/-- Memory of one slice lies in the channels and in device memory (R86, R87). That a slice without channels or shares, with shares
above the 28 of a channel or with a range past 168 GiB fails the start too is the model's reading (DEDUCED, log entry 138). -/
def sliceMemoryOk (x : Slice) : Bool :=
  x.chMask != 0 && decide (1 ≤ x.shareSize ∧ x.shareBase + x.shareSize ≤ 28)
    && decide (x.base + (setBits 24 x.chMask).length * x.shareSize ≤ 672)

/-- Two slices keep apart: cores, act slots on shared engines, ports, send streams, runs, memory (R87, R432). -/
def slicesApart (x y : Slice) : Bool :=
  let range := fun (z : Slice) => (z.base, (setBits 24 z.chMask).length * z.shareSize)
  Nat.land x.cores y.cores == 0
    && (Nat.land x.engines y.engines == 0 || disjointRuns (x.actBase, x.actSlots) (y.actBase, y.actSlots))
    && Nat.land x.npDed (Nat.lor y.npDed y.npShared) == 0 && Nat.land y.npDed x.npShared == 0
    && Nat.land x.fpDed (Nat.lor y.fpDed y.fpShared) == 0 && Nat.land y.fpDed x.fpShared == 0
    && ((Nat.land x.npShared y.npShared == 0 && Nat.land x.fpShared y.fpShared == 0)
        || disjointRuns (x.xsBase, x.xsSize) (y.xsBase, y.xsSize))
    && disjointRuns (x.ixBase, x.ixSize) (y.ixBase, y.ixSize)
    && disjointRuns (x.connBase, x.connSize) (y.connBase, y.connSize)
    && disjointRuns (range x) (range y)
    && (Nat.land x.chMask y.chMask == 0 || disjointRuns (x.shareBase, x.shareSize) (y.shareBase, y.shareSize))

/-- Least common multiple of 1 to 24, so that RATE / n is exact. -/
abbrev lcm24 : Nat := 5354228880

/-- R322 on one channel: when partitions share it, each has a network-on-chip rate and the sum of RATE / n is at most
108,000 MB/s. -/
def channelOk (xs : List Slice) (c : Nat) : Bool :=
  let users := xs.filter (fun x => bit x.chMask c)
  let rate := fun (x : Slice) => bits (x.regs.headD 0) 23 0
  decide (users.length ≤ 1)
    || (users.all (fun x => rate x != 0)
        && decide ((users.map (fun x => rate x * (lcm24 / max 1 (setBits 24 x.chMask).length))).sum ≤ 108000 * lcm24))

/-- Every pair of a list meets a test. -/
def pairwiseOk (f : Slice → Slice → Bool) : List Slice → Bool
  | [] => true
  | x :: xs => xs.all (f x) && pairwiseOk f xs

/-- The checks of R432 on what a record composes: codes in use, memory and runs kept apart, regulators, records, host
functions and the steward's virtual function. -/
def compOk (c : Comp) : Bool :=
  let xs := c.slices.map Prod.snd
  c.role != 3 && c.bifurcation != 3
    && xs.all sliceMemoryOk && pairwiseOk slicesApart xs && (List.range 24).all (channelOk xs)
    && decide ((xs.map (·.records)).sum ≤ 16384)
    && xs.all (fun x => decide (x.hostFn < (match c.bifurcation with
        | 0 => 1
        | 1 => 2
        | _ => 4)) && (x.vf || x.hostQ == 0))
    && xs.any (fun x => x.vf && x.hostFn == c.stewardFn)
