-- ==== Sys2Proof/Machine/Registers.lean ====
section
/-! DEFINITION. The register pages: which register an offset names, the fields that software can write, what each register
reads and what a write does (19_control_registers.md R489 to R503, 00_scope.md R6, R9 to R14, and the register tables of
the chapters they place). Every command that writes a register goes through `writeReg`. -/

namespace Sys2Proof.Machine

/-! ## The maps (R499, R500) -/

/-- A register of the module page (R499). -/
inductive MReg where
  | ident | arch | role | syState | fw | health | log | compose | spareMap | trapeze | fenceStatus | snapTime | snapCtrl
  | ctrSel | ctrCfg | ctrInfo | ctrVal (i : Nat) | ctrShd (i : Nat) | errlogPtr | errlogStat | errlogWin (j k : Nat)
  | ccPart (p : Nat)
  | mcScrub | mcEccCfg | mcInject | mcPin (c : Nat) | mcDevErr (d : Nat)
  | npLinkCfg | npPortStat (n : Nat) | xcPortCfg (i : Nat) | npEpBind (e : Nat)
  | fpNetCfg | fpTlaleyCfg | fpPtp | fpPort (n : Nat)
  | ixMirror | ixThermal
  | tsPortOvh (p : Nat) | tsGateSel | tsGateEntry | tsGateBase | tsGateCtrl | tsWheelStat
deriving DecidableEq, Repr

/-- A register of a partition page (R500). -/
inductive PReg where
  | partId | epoch | stepCfg | waste | pauses | save | errqBase | errqCtrl | errqPtr | errqStat | place | winTbl | winCtrl
  | sem (s : Nat) | qBase (q : Nat) | qCbase (q : Nat) | qCtrl (q : Nat) | qDoor (q : Nat) | qStat (q : Nat)
  | geom (g : Nat) | attendCfg | lead | leadStat | partMem | partBase | chmap (i : Nat) | ixPart | ixCfg
  | turnCfg | bktSel | bktCfg | bktLevel | bktUse | mtrSel | mtrRate | mtrCfg | classWt | partWt | reg (i : Nat)
  | connRun | connHost | spaceSel | spaceCfg | spaceBase | ecCfg | ecStat | stragSel | stragEnt
deriving DecidableEq, Repr

/-- Which of `count` instances at `base`, `stride` bytes apart, an offset names. -/
def instanceAt (off base stride count : Nat) : Option Nat :=
  if base ≤ off ∧ (off - base) % stride = 0 ∧ (off - base) / stride < count then some ((off - base) / stride) else none

/-- The module-page register at an offset; none where it is reserved (R492, R499). -/
def mregAt (off : Nat) : Option MReg :=
  match off with
  | 0x00000 => some .ident
  | 0x00008 => some .arch
  | 0x00010 => some .role
  | 0x00018 => some .syState
  | 0x00020 => some .fw
  | 0x00028 => some .health
  | 0x00030 => some .log
  | 0x00038 => some .compose
  | 0x00040 => some .spareMap
  | 0x00048 => some .trapeze
  | 0x00050 => some .fenceStatus
  | 0x00060 => some .snapTime
  | 0x00068 => some .snapCtrl
  | 0x00080 => some .ctrSel
  | 0x00088 => some .ctrCfg
  | 0x00090 => some .ctrInfo
  | 0x00100 => some .errlogPtr
  | 0x00108 => some .errlogStat
  | 0x20000 => some .mcScrub
  | 0x20008 => some .mcEccCfg
  | 0x20010 => some .mcInject
  | 0x30000 => some .npLinkCfg
  | 0x40000 => some .fpNetCfg
  | 0x40008 => some .fpTlaleyCfg
  | 0x40010 => some .fpPtp
  | 0x50000 => some .ixMirror
  | 0x50008 => some .ixThermal
  | 0x60200 => some .tsGateSel
  | 0x60208 => some .tsGateEntry
  | 0x60210 => some .tsGateBase
  | 0x60218 => some .tsGateCtrl
  | 0x60220 => some .tsWheelStat
  | _ =>
    (instanceAt off 0x000A0 8 4).map .ctrVal <|> (instanceAt off 0x000C0 8 4).map .ctrShd
      <|> (instanceAt off 0x08000 8 4096).map (fun i => .errlogWin (i / 4) (i % 4))
      <|> (instanceAt off 0x10000 8 16).map .ccPart
      <|> (instanceAt off 0x20100 8 24).map .mcPin <|> (instanceAt off 0x20200 8 48).map .mcDevErr
      <|> (instanceAt off 0x30100 8 16).map .npPortStat <|> (instanceAt off 0x30200 8 16).map .xcPortCfg
      <|> (instanceAt off 0x30400 8 128).map .npEpBind
      <|> (instanceAt off 0x40100 8 16).map .fpPort <|> (instanceAt off 0x40200 8 16).map (fun i => .xcPortCfg (16 + i))
      <|> (instanceAt off 0x60000 8 33).map .tsPortOvh

/-- The partition-page register at an offset; none where it is reserved (R492, R500). -/
def pregAt (off : Nat) : Option PReg :=
  match off with
  | 0x0000 => some .partId
  | 0x0008 => some .epoch
  | 0x0010 => some .stepCfg
  | 0x0018 => some .waste
  | 0x0020 => some .pauses
  | 0x0028 => some .save
  | 0x0030 => some .errqBase
  | 0x0038 => some .errqCtrl
  | 0x0040 => some .errqPtr
  | 0x0048 => some .errqStat
  | 0x0050 => some .place
  | 0x0058 => some .winTbl
  | 0x0060 => some .winCtrl
  | 0x2080 => some .attendCfg
  | 0x2088 => some .lead
  | 0x2090 => some .leadStat
  | 0x3000 => some .partMem
  | 0x3008 => some .partBase
  | 0x4000 => some .ixPart
  | 0x4008 => some .ixCfg
  | 0x5000 => some .turnCfg
  | 0x5008 => some .bktSel
  | 0x5010 => some .bktCfg
  | 0x5018 => some .bktLevel
  | 0x5020 => some .bktUse
  | 0x5040 => some .mtrSel
  | 0x5048 => some .mtrRate
  | 0x5050 => some .mtrCfg
  | 0x5058 => some .classWt
  | 0x5060 => some .partWt
  | 0x6000 => some .connRun
  | 0x6008 => some .connHost
  | 0x6010 => some .spaceSel
  | 0x6018 => some .spaceCfg
  | 0x6020 => some .spaceBase
  | 0x7000 => some .ecCfg
  | 0x7008 => some .ecStat
  | 0x7010 => some .stragSel
  | 0x7018 => some .stragEnt
  | _ =>
    (instanceAt off 0x0088 8 15).map (fun i => .sem (i + 1))
      <|> (instanceAt off 0x1000 64 64).map .qBase <|> (instanceAt off 0x1008 64 64).map .qCbase
      <|> (instanceAt off 0x1010 64 64).map .qCtrl <|> (instanceAt off 0x1018 64 64).map .qDoor
      <|> (instanceAt off 0x1020 64 64).map .qStat
      <|> (instanceAt off 0x2000 8 16).map .geom <|> (instanceAt off 0x3040 8 8).map .chmap
      <|> (instanceAt off 0x5080 8 4).map .reg

/-! ## Fields (R9, R10) -/

/-- What a write does to a field that software can write: the change classes of R10 for RW fields, W1C, and WO. -/
inductive FieldKind where
  | live | boundary | stop | w1c | trigger
deriving DecidableEq, Repr

/-- A field [hi:lo] that software can write; every other bit of a register is read-only or reserved. -/
structure Field where
  hi   : Nat
  lo   : Nat
  kind : FieldKind
deriving DecidableEq, Repr

/-- Writable fields of the module-page registers. -/
def mfields : MReg → List Field
  | .trapeze => [⟨15, 0, .live⟩, ⟨31, 16, .live⟩, ⟨39, 32, .live⟩, ⟨55, 40, .live⟩, ⟨63, 56, .live⟩]
  | .snapTime => [⟨63, 0, .live⟩]
  | .snapCtrl => [⟨0, 0, .trigger⟩, ⟨1, 1, .w1c⟩]
  | .ctrSel => [⟨8, 0, .live⟩]
  | .ctrCfg => [⟨9, 0, .live⟩, ⟨19, 10, .live⟩, ⟨29, 20, .live⟩, ⟨39, 30, .live⟩, ⟨43, 40, .live⟩, ⟨48, 44, .live⟩,
                ⟨52, 49, .live⟩, ⟨53, 53, .live⟩, ⟨54, 54, .trigger⟩]
  | .ctrVal _ => [⟨48, 48, .w1c⟩]
  | .errlogPtr => [⟨63, 32, .live⟩]
  | .ccPart _ => [⟨0, 0, .trigger⟩, ⟨1, 1, .trigger⟩, ⟨2, 2, .trigger⟩]
  | .mcScrub => [⟨7, 0, .boundary⟩]
  | .mcEccCfg => [⟨15, 0, .live⟩]
  | .mcInject => [⟨4, 0, .live⟩, ⟨10, 5, .live⟩, ⟨14, 11, .live⟩, ⟨15, 15, .trigger⟩, ⟨22, 17, .live⟩, ⟨26, 23, .live⟩]
  | .npLinkCfg => [⟨6, 0, .live⟩, ⟨23, 8, .live⟩]
  | .xcPortCfg _ => [⟨0, 0, .boundary⟩]
  | .fpNetCfg => [⟨63, 48, .live⟩]
  | .fpTlaleyCfg => [⟨9, 0, .live⟩, ⟨13, 10, .live⟩, ⟨29, 14, .live⟩, ⟨51, 32, .live⟩, ⟨52, 52, .live⟩]
  | .fpPtp => [⟨3, 0, .live⟩, ⟨4, 4, .live⟩, ⟨5, 5, .live⟩, ⟨15, 8, .live⟩]
  | .fpPort _ => [⟨47, 0, .live⟩]
  | .ixMirror => [⟨7, 0, .live⟩, ⟨8, 8, .live⟩, ⟨48, 48, .w1c⟩]
  | .tsPortOvh _ => [⟨8, 0, .live⟩]
  | .tsGateSel => [⟨5, 0, .live⟩, ⟨6, 6, .live⟩, ⟨15, 8, .live⟩]
  | .tsGateEntry => [⟨23, 0, .stop⟩, ⟨31, 24, .stop⟩]
  | .tsGateBase => [⟨63, 0, .live⟩]
  | .tsGateCtrl => [⟨0, 0, .live⟩, ⟨1, 1, .trigger⟩, ⟨2, 2, .trigger⟩, ⟨15, 8, .live⟩]
  | _ => []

Aim of the task: Where a line of the records holds the word "ecStat", copy that line.

Written solution:
  | connRun | connHost | spaceSel | spaceCfg | spaceBase | ecCfg | ecStat | stragSel | stragEnt
  | 0x7008 => some .ecStat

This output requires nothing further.